我指着空空如也的虎房,急切地询问道:“‘一只耳’和‘媒婆’呢?”
秦忠和秦义互看了一眼后,秦忠躬身答道:“回主子,刚刚梁公公和几个侍卫过来把它们装在笼子里运走了。”
“什么!运走?运到哪里?你们为什么不拦着啊?”我失声大叫,急的直跳脚。
“拦不住啊,梁公公说是皇……”秦义摆着苦瓜脸,秦忠则不停地点头附和。
“走了多久了?”不等秦忠啰嗦完,我立马追问。
“没多久,就一盏茶的功夫!”秦义道。
我听罢,将手里的书包往秦义手里一塞,拔腿就往门口跑。宫里的杂物一类都走苍震门,如果跑得快一些,或许能够在那里截住笼子,把“一只耳”和“媒婆”带回来。
这花盆底踩的真是碍事,到月华门的时候,顾不得周围侍卫的异样眼光,我直接脆脱了鞋子,甩给小穗,就穿着袜子,急匆匆地跑进了乾清宫殿前的广场,一门心思地想穿过日精门直冲苍震门。
“禧儿!”康师傅的声音忽地从乾清门方向传来。我转头一瞧,康师傅和几个大臣,正往乾清宫而来,大概是御门听政刚结束,要谈什么事。
我一心只惦着两只老虎,不等康师傅到我面前,匆匆地朝他行了个蹲礼,又继续往前跑。
“站住!”康师傅在我身后大喊一声。
我一边跑,一边稍稍回头喊道:“来不及了,皇阿玛,一会儿……一会儿回来再跟您说!”
“拦住她!”眼看着就要穿过日精门了,康师傅却给守门的侍卫下了“追捕令”。
作者有话要说:。。猫着眼上来更文。。。遁。。。
、晚了一步
“大公主,请回吧。”日精门的两个侍卫,果然就伸出了“猿臂”,拦住了去路。我一猫腰,从他们的手臂底下就穿了过去。
那两个侍卫大概没想到我会以这样的方式逃离,一时间竟愣了,直到我快接近近光左门的时候,才在后面急急地朝守门的侍卫喊道:“快,拦住大公主!”

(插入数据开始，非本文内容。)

-- ==== Sys2Proof/Syntax.lean ====
section
/-! DEFINITION. The steps of the part: one constructor of Instr for each row of spec/opcode_table.json, which
lists the instruction words of Caerbel (R109) and the device events (spec/95_what_each_step_holds.md). Register
codes, sizes, scopes and operation codes are names here; no raw encoding reaches the machine. -/

namespace Sys2Proof

set_option Elab.async false

/-- A source register operand (R88): a register (native code 0 to 119, virtual number 0 to 1015 in Glomer form,
R113) or a forwarding-window name w1 to w8 (R70). -/
inductive Opnd
  | reg (n : Nat)
  | win (k : Nat)
  deriving DecidableEq, Repr

/-- A destination register operand (R88, R113): a register, or the transient destination (R71). -/
inductive Dst
  | reg (n : Nat)
  | trans
  deriving DecidableEq, Repr

/-- Memory scopes (R96, R243). -/
inductive Scope
  | wave | group | die | module | domain
  deriving DecidableEq, Repr

/-- Access sizes (R96). -/
inductive Size
  | b8 | b16 | b32 | b64 | b128 | s8 | s16
  deriving DecidableEq, Repr

/-- The ORDER field (R96): plain, acquire on a load and release on a store, SC. -/
inductive MemOrder
  | plain | acqRel | sc
  deriving DecidableEq, Repr

/-- Cache policies (R96, R239). -/
inductive CPol
  | dflt | nl1 | strm | na
  deriving DecidableEq, Repr

/-- Atomic operations (R98, R272). -/
inductive AtomOp
  | add | min | max | umin | umax | and | or | xor | exch | fadd | add64 | exch64
  deriving DecidableEq, Repr

/-- Rounding modes (R102, R127). -/
inductive Rnd
  | rne | rz | ru | rd
  deriving DecidableEq, Repr

/-- The special registers that SREAD reads, codes 0 to 15 (R127). -/
inductive SReg
  | lane | waveIx | widLo | widHi | field0 | field1 | field2 | field3 | field4 | field5 | waveW | flight | seed
  | argLo | argHi | prio
  deriving DecidableEq, Repr

/-- The special registers that SWRITE writes, codes 64 and 65 (R127). -/
inductive SWReg
  | round | ftz
  deriving DecidableEq, Repr

/-- Drain modes of MDRAIN (R100, R216). -/
inductive DrainMode
  | acc | ovr | bf16 | i32 | res
  deriving DecidableEq, Repr

/-- What the CRC of a granule found: no error, one mismatch (the granule is read again and resent), or a second
mismatch of the same granule (R287); or source data that cannot be corrected (R288, code UNCORR). -/
inductive Crc
  | good | once | twice | uncorr
  deriving DecidableEq, Repr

可问题是,近光左门的那些人大约是没见到过赤着脚的公主,看到我的时候,他们都是目瞪口呆的模样,等他们反应过来的时候,我已经进了咸和左门,抬头一看,装着两只小虎的笼子刚刚越过昭华门,正接近苍震门,梁九功和那两个负责看护小老虎的太监都在笼子旁跟着。
“媒婆!一只耳!”我心急如焚,竭力高喊了一声。“媒婆”听见了我的喊声,立刻扒着笼子,“呀呀”地回应着我!梁九功回头瞧了我一眼,又立刻回过头去跟几个侍卫和太监吩咐了声什么,结果装笼子的车倒是越走越快了。

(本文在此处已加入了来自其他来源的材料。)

-- ==== Sys2Proof/Decode.lean ====
section
/-! DEFINITION. The decoder of native words (R86 to R110) and of Glomer words (R112 to R114), total on any bits, and
the encoder written from the same tables. A word that is no instruction decodes to none: the machine then takes the
illegal-instruction trap of R111. -/

namespace Sys2Proof

set_option Elab.async false

/-- The 32-bit word whose fields are read, and for a Glomer word the slots GD, GA and GB (R112). -/
structure Fields where
  w : Nat
  virt : Option (Nat × Nat × Nat) := none
  deriving DecidableEq, Repr

/-- Bits hi to lo (R3). -/
def Fields.fld (r : Fields) (hi lo : Nat) : Nat := r.w / 2 ^ lo % 2 ^ (hi + 1 - lo)

/-- Bit lo. -/
def Fields.bit (r : Fields) (lo : Nat) : Bool := r.fld lo lo = 1

/-- S, which a Glomer word ignores (R112). -/
def Fields.s (r : Fields) : Bool := r.virt.isNone && r.bit 31

/-- S is 1 where R107 requires it; Glomer words need none. -/
def Fields.s1 (r : Fields) : Bool := r.virt.isSome || r.bit 31

/-- S is 0 where R103 and R104 require it. -/
def Fields.s0 (r : Fields) : Bool := r.virt.isSome || !r.bit 31

/-- A source operand of native code c (R88). -/
def opndOf (c : Nat) : Opnd := if c < 120 then .reg c else .win (c - 119)

/-- A destination of native code c (R88). -/
def dstOf (c : Nat) : Option Dst := if c < 120 then some (.reg c) else if c = 127 then some .trans else none

/-- A source operand of virtual number n (R113). -/
def vopndOf (n : Nat) : Opnd := if n < 1016 then .reg n else .win (n - 1015)

/-- A destination of virtual number n (R113). -/
def vdstOf (n : Nat) : Option Dst := if n < 1016 then some (.reg n) else if n = 1023 then some .trans else none

/-- The Glomer slots (R112). -/
def Fields.vd (r : Fields) : Nat := (r.virt.getD (0, 0, 0)).1
def Fields.va (r : Fields) : Nat := (r.virt.getD (0, 0, 0)).2.1
def Fields.vb (r : Fields) : Nat := (r.virt.getD (0, 0, 0)).2.2

/-- Slots that a format does not use must be 0 (R114). -/
def Fields.zeroD (r : Fields) : Bool := r.vd = 0
def Fields.zeroA (r : Fields) : Bool := r.va = 0
def Fields.zeroB (r : Fields) : Bool := r.vb = 0
def Fields.zeroDA (r : Fields) : Bool := r.zeroD && r.zeroA
def Fields.zeroDB (r : Fields) : Bool := r.zeroD && r.zeroB
def Fields.zeroAB (r : Fields) : Bool := r.zeroA && r.zeroB
def Fields.zeroDAB (r : Fields) : Bool := r.zeroD && r.zeroA && r.zeroB

/-- A source register: the 7-bit field at lo, or in Glomer form the slot v, the field then being 0 (R114). -/
def Fields.src (r : Fields) (lo v : Nat) : Option Opnd :=
  match r.virt with
  | none => some (opndOf (r.fld (lo + 6) lo))
  | some _ => if r.fld (lo + 6) lo = 0 then some (vopndOf v) else none

/-- A destination register, likewise. -/
def Fields.dst (r : Fields) (lo v : Nat) : Option Dst :=
  match r.virt with
  | none => dstOf (r.fld (lo + 6) lo)
  | some _ => if r.fld (lo + 6) lo = 0 then vdstOf v else none

/-- CALL's link (R342): a register, never a window code and never transient. -/
def Fields.link (r : Fields) (lo v : Nat) : Option Dst :=
  (r.dst lo v).bind fun d => if d = .trans then none else some d

/-- Codes of R96, R98, R100, R102 and R127; none where the table leaves a code unassigned. -/
def scopeOf : Nat → Option Scope
  | 0 => some .wave | 1 => some .group | 2 => some .die | 3 => some .module | 4 => some .domain | _ => none
def sizeOf : Nat → Option Size
  | 0 => some .b8 | 1 => some .b16 | 2 => some .b32 | 3 => some .b64 | 4 => some .b128 | 5 => some .s8
  | 6 => some .s16 | _ => none
def orderOf : Nat → Option MemOrder
  | 0 => some .plain | 1 => some .acqRel | 2 => some .sc | _ => none
def polOf : Nat → Option CPol
  | 0 => some .dflt | 1 => some .nl1 | 2 => some .strm | 3 => some .na | _ => none
def hpolOf : Nat → Option (Option CPol)
  | 0 => some none | 1 => some (some .nl1) | 2 => some (some .strm) | 3 => some (some .na) | _ => none
def atomOf : Nat → Option AtomOp
  | 0 => some .add | 1 => some .min | 2 => some .max | 3 => some .umin | 4 => some .umax | 5 => some .and
  | 6 => some .or | 7 => some .xor | 8 => some .exch | 9 => some .fadd | 10 => some .add64 | 11 => some .exch64
  | _ => none
def rndOf : Nat → Option Rnd
  | 0 => some .rne | 1 => some .rz | 2 => some .ru | 3 => some .rd | _ => none
def sregOf : Nat → Option SReg
  | 0 => some .lane | 1 => some .waveIx | 2 => some .widLo | 3 => some .widHi | 4 => some .field0 | 5 => some .field1
  | 6 => some .field2 | 7 => some .field3 | 8 => some .field4 | 9 => some .field5 | 10 => some .waveW
  | 11 => some .flight | 12 => some .seed | 13 => some .argLo | 14 => some .argHi | 15 => some .prio | _ => none
def swregOf : Nat → Option SWReg
  | 0 => some .round | 1 => some .ftz | _ => none
def drainOf : Nat → Option DrainMode
  | 0 => some .acc | 1 => some .ovr | 2 => some .bf16 | 3 => some .i32 | 4 => some .res | _ => none

/-- The same codes, from the names. -/
def Opnd.code : Opnd → Nat
  | .reg n => n
  | .win k => 119 + k
def Dst.code : Dst → Nat
  | .reg n => n
  | .trans => 127
def Size.code : Size → Nat
  | .b8 => 0 | .b16 => 1 | .b32 => 2 | .b64 => 3 | .b128 => 4 | .s8 => 5 | .s16 => 6
def MemOrder.code : MemOrder → Nat
  | .plain => 0 | .acqRel => 1 | .sc => 2
def CPol.code : CPol → Nat
  | .dflt => 0 | .nl1 => 1 | .strm => 2 | .na => 3
def hpolCode : Option CPol → Nat
  | none => 0
  | some p => p.code
def AtomOp.code : AtomOp → Nat
  | .add => 0 | .min => 1 | .max => 2 | .umin => 3 | .umax => 4 | .and => 5 | .or => 6 | .xor => 7 | .exch => 8
  | .fadd => 9 | .add64 => 10 | .exch64 => 11
def Rnd.code : Rnd → Nat
  | .rne => 0 | .rz => 1 | .ru => 2 | .rd => 3
def SReg.code : SReg → Nat
  | .lane => 0 | .waveIx => 1 | .widLo => 2 | .widHi => 3 | .field0 => 4 | .field1 => 5 | .field2 => 6 | .field3 => 7
  | .field4 => 8 | .field5 => 9 | .waveW => 10 | .flight => 11 | .seed => 12 | .argLo => 13 | .argHi => 14
  | .prio => 15
def SWReg.code : SWReg → Nat
  | .round => 0 | .ftz => 1
def DrainMode.code : DrainMode → Nat
  | .acc => 0 | .ovr => 1 | .bf16 => 2 | .i32 => 3 | .res => 4

/-- Major 0x00 (R109): HINT_IMM, HINT_OFF, HINT_MOD, HINT_PRIO. -/
def major00 (r : Fields) : Option Instr :=
  match r.fld 24 22 with
  | 0 => if r.fld 21 21 = 0 ∧ r.s0 ∧ r.zeroDAB then some (.hintImm (BitVec.ofNat 21 (r.fld 20 0))) else none
  | 1 => if r.s0 ∧ r.zeroDAB then some (.hintOff (BitVec.ofNat 22 (r.fld 21 0))) else none
  | 2 => if r.fld 21 8 = 0 ∧ r.s0 ∧ r.zeroDAB then (hpolOf (r.fld 6 4)).bind fun pol => (rndOf (r.fld 1 0)).bind fun rnd => some (.hintMod (r.bit 7) pol (r.bit 3) (r.bit 2) rnd) else none
  | 3 => if r.fld 21 2 = 0 ∧ r.s0 ∧ r.zeroDAB then some (.hintPrio (r.fld 1 0)) else none
  | _ => none

/-- Major 0x01 (R109): PBLK. -/
def major01 (r : Fields) : Option Instr :=
  if r.fld 6 0 = 0 ∧ r.s0 ∧ r.zeroDB then (r.src 18 r.va).bind fun c => some (.pblk c (r.fld 17 15 + 1) (BitVec.ofNat 8 (r.fld 14 7))) else none

/-- Major 0x02 (R109): BRA. -/
def major02 (r : Fields) : Option Instr :=
  if r.fld 24 18 = 0 ∧ r.zeroDAB then some (.bra r.s (BitVec.ofNat 18 (r.fld 17 0))) else none

/-- Major 0x03 (R109): BRZ. -/
def major03 (r : Fields) : Option Instr :=
  if r.zeroDB then (r.src 18 r.va).bind fun a => some (.brz r.s a (BitVec.ofNat 18 (r.fld 17 0))) else none

/-- Major 0x04 (R109): BRNZ. -/
def major04 (r : Fields) : Option Instr :=
  if r.zeroDB then (r.src 18 r.va).bind fun a => some (.brnz r.s a (BitVec.ofNat 18 (r.fld 17 0))) else none

/-- Major 0x05 (R109): CALL. -/
def major05 (r : Fields) : Option Instr :=
  if r.zeroAB then (r.link 18 r.vd).bind fun l => some (.call r.s l (BitVec.ofNat 18 (r.fld 17 0))) else none

/-- Major 0x06 (R109): BRX, RET, CALLX. -/
def major06 (r : Fields) : Option Instr :=
  match r.fld 3 0 with
  | 0 => if r.fld 10 4 = 0 ∧ r.fld 24 18 = 0 ∧ r.zeroDB then (r.src 11 r.va).bind fun a => some (.brx r.s a) else none
  | 1 => if r.fld 10 4 = 0 ∧ r.fld 24 18 = 0 ∧ r.zeroDB then (r.src 11 r.va).bind fun a => some (.ret r.s a) else none
  | 2 => if r.fld 10 4 = 0 ∧ r.zeroB then (r.dst 18 r.vd).bind fun d => (r.src 11 r.va).bind fun a => some (.callx r.s d a) else none
  | _ => none

/-- Major 0x07 (R109): NOP, EXIT, TRAP, SYSCALL, BKPT, IFLUSH. -/
def major07 (r : Fields) : Option Instr :=
  match r.fld 3 0 with
  | 0 => if r.fld 24 4 = 0 ∧ r.zeroDAB then some (.nop r.s) else none
  | 1 => if r.fld 24 4 = 0 ∧ r.zeroDAB then some (.exit r.s) else none
  | 2 => if r.fld 10 4 = 0 ∧ r.fld 24 18 = 0 ∧ r.zeroDB then (r.src 11 r.va).bind fun a => some (.trap r.s a) else none
  | 3 => if r.s1 then (r.dst 18 r.vd).bind fun d => (r.src 11 r.va).bind fun a => (r.src 4 r.vb).bind fun b => some (.syscall d a b) else none
  | 4 => if r.fld 24 4 = 0 ∧ r.zeroDAB then some (.bkpt r.s) else none
  | 5 => if r.fld 24 4 = 0 ∧ r.s1 ∧ r.zeroDAB then some (.iflush) else none
  | _ => none

/-- Major 0x08 (R109): JOIN, JSET, JGET, JLEAVE. -/
def major08 (r : Fields) : Option Instr :=
  match r.fld 3 0 with
  | 0 => if r.fld 10 4 = 0 ∧ r.fld 24 14 = 0 ∧ r.zeroDAB then some (.join r.s (r.fld 13 11)) else none
  | 1 => if r.fld 24 14 = 0 ∧ r.zeroDA then (r.src 4 r.vb).bind fun b => some (.jset r.s (r.fld 13 11) b) else none
  | 2 => if r.fld 10 4 = 0 ∧ r.fld 17 14 = 0 ∧ r.zeroAB then (r.dst 18 r.vd).bind fun d => some (.jget r.s d (r.fld 13 11)) else none
  | 3 => if r.fld 10 4 = 0 ∧ r.fld 24 14 = 0 ∧ r.zeroDAB then some (.jleave r.s (r.fld 13 11)) else none
  | _ => none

“站住!你们……你们给我站住!”我跑得上气不接下气,喊得声嘶力竭,利用那些侍卫不敢真抓我的心理,一连突破了景耀门和凝祥门两道防线,但最终止步于昭华门,因为聚集的侍卫太多,他们虽不敢抓我,却将我一层层地围在里头,我穿不透这些肉墙,只能眼睁睁地看着两只小老虎“呀呀”叫着,攀着铁笼,被送出了苍震门。
“一只耳,媒婆——”我颓然地坐在了地上,想起平日与它们一起厮磨的时光,脸上不觉已是冰凉一片。
“哎哟,大公主,您快起来,地上可凉,着凉了可怎么办呐!”泪眼朦胧中,梁九功挤进了包围圈,来到了我的面前。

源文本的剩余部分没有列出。